The UMEED Portal and the Unmasking of Bharat’s Waqf Property Crisis

“A System Built on Sacred Claims but Shrouded in Secrecy”

Paromita Das

New Delhi, 10th  December: The recent revelations around the UMEED portal have not merely stirred debate—they have jolted the nation into confronting a truth long whispered but rarely acknowledged. For decades, the Waqf system was presented as a noble, sacred framework designed to protect minority charitable properties. Yet behind the veil of reverence, it operated like a parallel land empire—untouched by scrutiny, immune to democratic checks, and guarded fiercely by layers of political patronage.

What gives this moment its gravity is not just technological failure, but the collapse of a myth that protected this ecosystem for generations.

The Numbers That Changed the Narrative

The startling revelation that only 2.16 lakh properties could be verified on the UMEED portal—against the Waqf Boards’ longstanding claim of nearly nine lakh properties—is nothing short of a public admission that something is deeply wrong. This discrepancy cannot be dismissed as clerical oversight or slow digitisation. It starkly exposes the inflated, unverified, and often dubious nature of thousands of Waqf property declarations.

For years, this ecosystem sold Bharat a narrative of sacred legitimacy. Now, the numbers themselves have turned into uncomfortable evidence.

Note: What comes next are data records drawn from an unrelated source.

-- ==== Sys2Proof/Machine/Operands.lean ====
section
/-!
DEFINITION. The operand forms: how a byte sequence becomes words and a word bytes (spec/40_datapath.md
R78, R79), the byte view of the result (spec/20_memory.md R37), the indexed reads of `H`, `a..h` and `W`,
and the read and the write of the block buffer (R38, R39).
-/
namespace Sys2Proof.Machine

/-- `be32(b0, b1, b2, b3)` (R78): the first byte is the most significant. -/
def be32 (b0 b1 b2 b3 : Byte) : Word := b0 ++ (b1 ++ (b2 ++ b3))

/-- Byte `m` of `ser32(x)` (R79): byte 0 is `x[31:24]`, byte 3 is `x[7:0]`. -/
def serByte (x : Word) (m : Nat) : Byte := x.extractLsb' (24 - 8 * m) 8

/-- `ser32(x)` (R79): four bytes, most significant first. -/
def ser32 (x : Word) : Vector Byte 4 := #v[serByte x 0, serByte x 1, serByte x 2, serByte x 3]

/-- `H[i]` (R14, R89). -/
def hAt (h : Vector Word 8) (i : BitVec 3) : Word := h[i.toNat]'i.isLt

/-- `HB(j)`, output byte `j` of the 32-byte big-endian form (R15, R37). -/
def byteView (h : Vector Word 8) (j : BitVec 5) : Byte :=
  serByte (h[j.toNat / 4]'(by have := j.isLt; omega)) (j.toNat % 4)

/-- `reg(i)` (R16): the `i`-th working register in the order `a..h`. -/
def Work.reg (r : Work) (i : BitVec 3) : Word :=
  match i.toNat with
  | 0 => r.a
  | 1 => r.b
  | 2 => r.c
  | 3 => r.d
  | 4 => r.e
  | 5 => r.f
  | 6 => r.g
  | _ => r.h

/-- The eight words of a state as working registers, lane by lane (R99, R107). -/
def workOf (h : Vector Word 8) : Work where
  a := h[0]
  b := h[1]
  c := h[2]
  d := h[3]
  e := h[4]
  f := h[5]
  g := h[6]
  h := h[7]

/-- `W[t]` (R17). -/
def wAt (w : Vector Word 64) (t : BitVec 6) : Word := w[t.toNat]'t.isLt

/-- One byte of the block buffer; `none` where nothing has been written (R30). -/
def memRead : Memory → Nat → Option Byte
  | [], _ => none
  | (b, x) :: rest, a => if b = a then some x else memRead rest a

/-- `MemRead(addr, 4)` (R38): four bytes joined, first byte most significant; defined only where every
byte read has been written. -/
def memRead4 (m : Memory) (addr : Nat) : Option Word :=
  match memRead m addr, memRead m (addr + 1), memRead m (addr + 2), memRead m (addr + 3) with
  | some b0, some b1, some b2, some b3 => some (be32 b0 b1 b2 b3)
  | _, _, _, _ => none

/-- `MemWrite(addr, 1, v)` (R39), keeping the addresses rising. -/
def memWrite : Memory → Nat → Byte → Memory
  | [], a, v => [(a, v)]
  | (b, x) :: rest, a, v =>
    if a < b then (a, v) :: (b, x) :: rest
    else if a = b then (a, v) :: rest
    else (b, x) :: memWrite rest a v

/-- The byte index of block word `t` (R35, R42): `4 * t`, always aligned and in range. -/
def wordAddr (t : BitVec 4) : Nat := 4 * t.toNat

end Sys2Proof.Machine
end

How Arbitrary Declarations Distorted Land Ownership

Many Hindu families, temple trusts, and even government bodies have long complained about sudden, opaque declarations of land as Waqf property. Once the tag was applied, reversing it became a bureaucratic nightmare. Such sweeping authority, granted without proportional accountability, inevitably created space for misuse—and for quietly expanding territorial control under the cover of minority protection.

The UMEED portal disrupted this comfort zone by demanding proof—actual documents, maps, and legal titles. And that is precisely what triggered the collapse.

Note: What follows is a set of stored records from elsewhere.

-- ==== Sys2Proof/Certificates/Slice0/Obligations.lean ====
section
/-!
DEFINITION. The statements for the provers, in the order of OBLIGATIONS.json. Each docstring names the
rule of spec/ it states or rests on.
-/

open Sys2Proof Sys2Proof.Machine

/-! ## Encoding -/

/-- R53, R60, R67: decoding the word of a well-formed instruction gives the instruction back, with every
operand at every value. -/
def Obligations.DecodeOfEncode : Prop :=
  ∀ i : Instr, i.WellFormed → decode (encode i) = .ok i

/-- R53 to R56, R60, R61: a word that decodes is the one word of its instruction, so no two words decode
alike and no bit of a word is ignored. -/
def Obligations.EncodeOfDecode : Prop :=
  ∀ (w : Encoded) (i : Instr), decode w = .ok i → i.WellFormed ∧ encode i = w

/-- R55: the decoder accepts a command word exactly when the printed predicate `legal(cw)` holds, and
what it accepts is one of the six commands. -/
def Obligations.CommandWordLegal : Prop :=
  ∀ cw : BitVec 16,
    ((∃ i, decodeCommand cw = .ok i) ↔ legalCommand cw = true) ∧
      ∀ i, decodeCommand cw = .ok i → isCommand i = true

/-- R60, R61: a value of `SEQ` is a micro-operation or `IDLE` exactly when it is one of the listed
ranges. -/
def Obligations.MicroWordLegal : Prop :=
  ∀ q : BitVec 9,
    ((∃ i, decodeMicro q = .ok i) ↔ legalSeq q = true) ∧
      ∀ i, decodeMicro q = .ok i → isCommand i = false

/-- R66: a word is accepted exactly when some row of the opcode table selects it, the row carries the
decoded instruction's mnemonic, and no word selects two rows. -/
def Obligations.OpcodeRowsSelect : Prop :=
  (∀ w : Encoded, (∃ i, decode w = .ok i) ↔ ∃ r ∈ opcodeTable, selectsRow w r = true) ∧
  (∀ (w : Encoded) (i : Instr), decode w = .ok i →
    ∃ r ∈ opcodeTable, selectsRow w r = true ∧ r.mnemonic = mnemonic i) ∧
  ∀ (w : Encoded), ∀ r ∈ opcodeTable, ∀ r' ∈ opcodeTable,
    selectsRow w r = true → selectsRow w r' = true → r = r'

/-- R53, R60 and spec/95_test_vectors.md D12: words of both formats written out from the encodings. -/
def Obligations.SampleWordsDecode : Prop :=
  decodeCommand 0b0001000000000000 = .ok .clr ∧
  decodeCommand 0b0010000001100001 = .ok (.push 0x61) ∧
  decodeCommand 0b0011000000000000 = .ok .start ∧
  decodeCommand 0b0100000000000111 = .ok (.rdw 7) ∧
  decodeCommand 0b0101000000011111 = .ok (.rdb 31) ∧
  decodeCommand 0b0110000000000000 = .ok .stat ∧
  decodeMicro 0b000000000 = .ok .idle ∧
  decodeMicro 0b001000000 = .ok .hinit ∧
  decodeMicro 0b010001111 = .ok (.wload 15) ∧
  decodeMicro 0b011010000 = .ok (.wexp 16) ∧
  decodeMicro 0b100000000 = .ok .rinit ∧
  decodeMicro 0b101111111 = .ok (.round 63) ∧
  decodeMicro 0b110000000 = .ok .accum

/-! ## A step -/

/-- R85, R47: when the next event is a command word that decodes to `i`, the step performs `i` in the
state without that event; nothing else happens around it. -/
def Obligations.StepPerformsCommand : Prop :=
  ∀ (s : State) (cw : BitVec 16) (rest : List Event) (i : Instr),
    s.inbox = .command cw :: rest → decodeCommand cw = .ok i →
    step s = exec i { s with inbox := rest }

/-- R95: when it is the sequencer's turn (or the host is silent) and `SEQ` holds the micro-operation
`i`, the step performs `i` in the state without that event; nothing else happens around it. -/
def Obligations.StepPerformsMicroOperation : Prop :=
  ∀ (s : State) (i : Instr), decodeMicro s.seq = .ok i →
    (s.inbox = [] → step s = exec i s) ∧
    ∀ rest : List Event, s.inbox = .seqTurn :: rest → step s = exec i { s with inbox := rest }

/-- R56: an illegal command word answers `E_ILLEGAL` with data 0 and writes no state, whatever `BUSY`
is; the all-zeros and the all-ones word are illegal; the decoder answers one of the six commands or
refuses. -/
def Obligations.IllegalCommandWordRefused : Prop :=
  (∀ (s : State) (cw : BitVec 16) (rest : List Event),
    s.inbox = .command cw :: rest → legalCommand cw = false →
    step s = .next { s with inbox := rest, outbox := ⟨.eIllegal, 0⟩ :: s.outbox }) ∧
  legalCommand 0x0000 = false ∧ legalCommand 0xFFFF = false ∧
  ∀ cw : BitVec 16,
    (∃ i, decodeCommand cw = .ok i ∧ isCommand i = true) ∨ ∃ r, decodeCommand cw = .error r

/-- R61, R106: where the sequencer is to perform one of the 380 illegal values of `SEQ`, the machine
stops by name. That it stops, and not otherwise, is the model's choice (notes/assumptions/7.md). -/
def Obligations.IllegalSequencerValueStops : Prop :=
  (∀ (s : State), (s.inbox = [] ∨ ∃ rest, s.inbox = .seqTurn :: rest) → legalSeq s.seq = false →
    step s = .fault .illegalSeq) ∧
  ∀ (t : BitVec 6) (s : State), t.toNat < 16 → exec (.wexp t) s = .fault .illegalSeq

/-- R30, R38: `WLOAD` of a word one of whose four bytes holds no value stops by name. That it stops is
the model's choice (notes/assumptions/3.md). -/
def Obligations.WloadOfUnwrittenByteStops : Prop :=
  ∀ (t : BitVec 4) (s : State) (k : Nat), k < 4 → memRead s.blk (4 * t.toNat + k) = none →
    exec (.wload t) s = .fault .noValue

/-! ## Reset -/

/-- R31: the values the spec gives for reset, `BLK` holding no value. What `H`, `a..h` and `W` hold is
not said, here as in the spec. -/
def Obligations.ResetState : Prop :=
  State.reset.len = 0 ∧ State.reset.busy = false ∧ State.reset.valid = false ∧
  State.reset.err = false ∧ State.reset.ecause = 0 ∧ State.reset.seq = 0x000 ∧
  ∀ j, memRead State.reset.blk j = none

Political Patronage and the Growth of a Parallel Estate

Let’s be honest: this system didn’t flourish by accident. For decades, political parties nurtured an environment where questioning Waqf Boards was framed as communal or insensitive. The Boards, in turn, operated with remarkable impunity, managing land worth thousands of crores with almost no public auditing. Vote-bank politics built a protective cocoon around them, ensuring that no government dared disturb this structure—for fear of upsetting a carefully curated narrative of secularism.

When Technology Challenged Entrenched Power

Ironically, it was a simple digitisation exercise that finally shook the fortress. The UMEED portal did not ask for anything extraordinary—just transparency. But for a system thriving in opacity, this was a threat. The widespread non-compliance cannot be brushed aside. It clearly signaled that many properties lacked legitimate foundations or were acquired through questionable processes.

The scramble to approach courts for deadline extensions only reinforced the suspicion that the delay was deliberate—meant to buy time, adjust records, or obscure irregularities.

State-Level Patterns That Reveal a Larger Political Story

The dismal performance of states like West Bengal is not an administrative coincidence; it’s a political message. Protecting Waqf irregularities became part of a governance strategy that placed minority appeasement above fairness. Similarly, low registrations in Uttar Pradesh and Bihar point not to technical challenges, but to internal corruption, competing interests, and reluctance to give up control.

Unequal Religious Property Laws and the Question of Constitutional Fairness

A long-standing grievance among Hindu communities has been the lopsided nature of property regulation. Hindu temples are tightly regulated, audited, and in many states, controlled directly by the government. Waqf Boards, however, enjoy sweeping powers without equivalent oversight. The UMEED fallout has made this asymmetry impossible to ignore.

If the Boards were truly serving poor Muslims, their managers would have embraced transparency—not resisted it.

A Moment of Reckoning for Bharat’s Land Justice System

In my view, the UMEED portal’s greatest contribution was not digitisation—it was disruption. It pulled back the curtain on a land management empire that functioned beyond public accountability. Even though the portal was taken down, its impact remains irreversible. It sparked a national conversation about fairness, transparency, and the constitutional balance between religious rights and public interest.

Bharat now stands at a crossroads. Either it demands accountability from all religious institutions equally, or it continues nurturing parallel systems that divide society and undermine justice. What happens next will determine whether this country embraces genuine secularism—or continues hiding corruption behind the language of protection.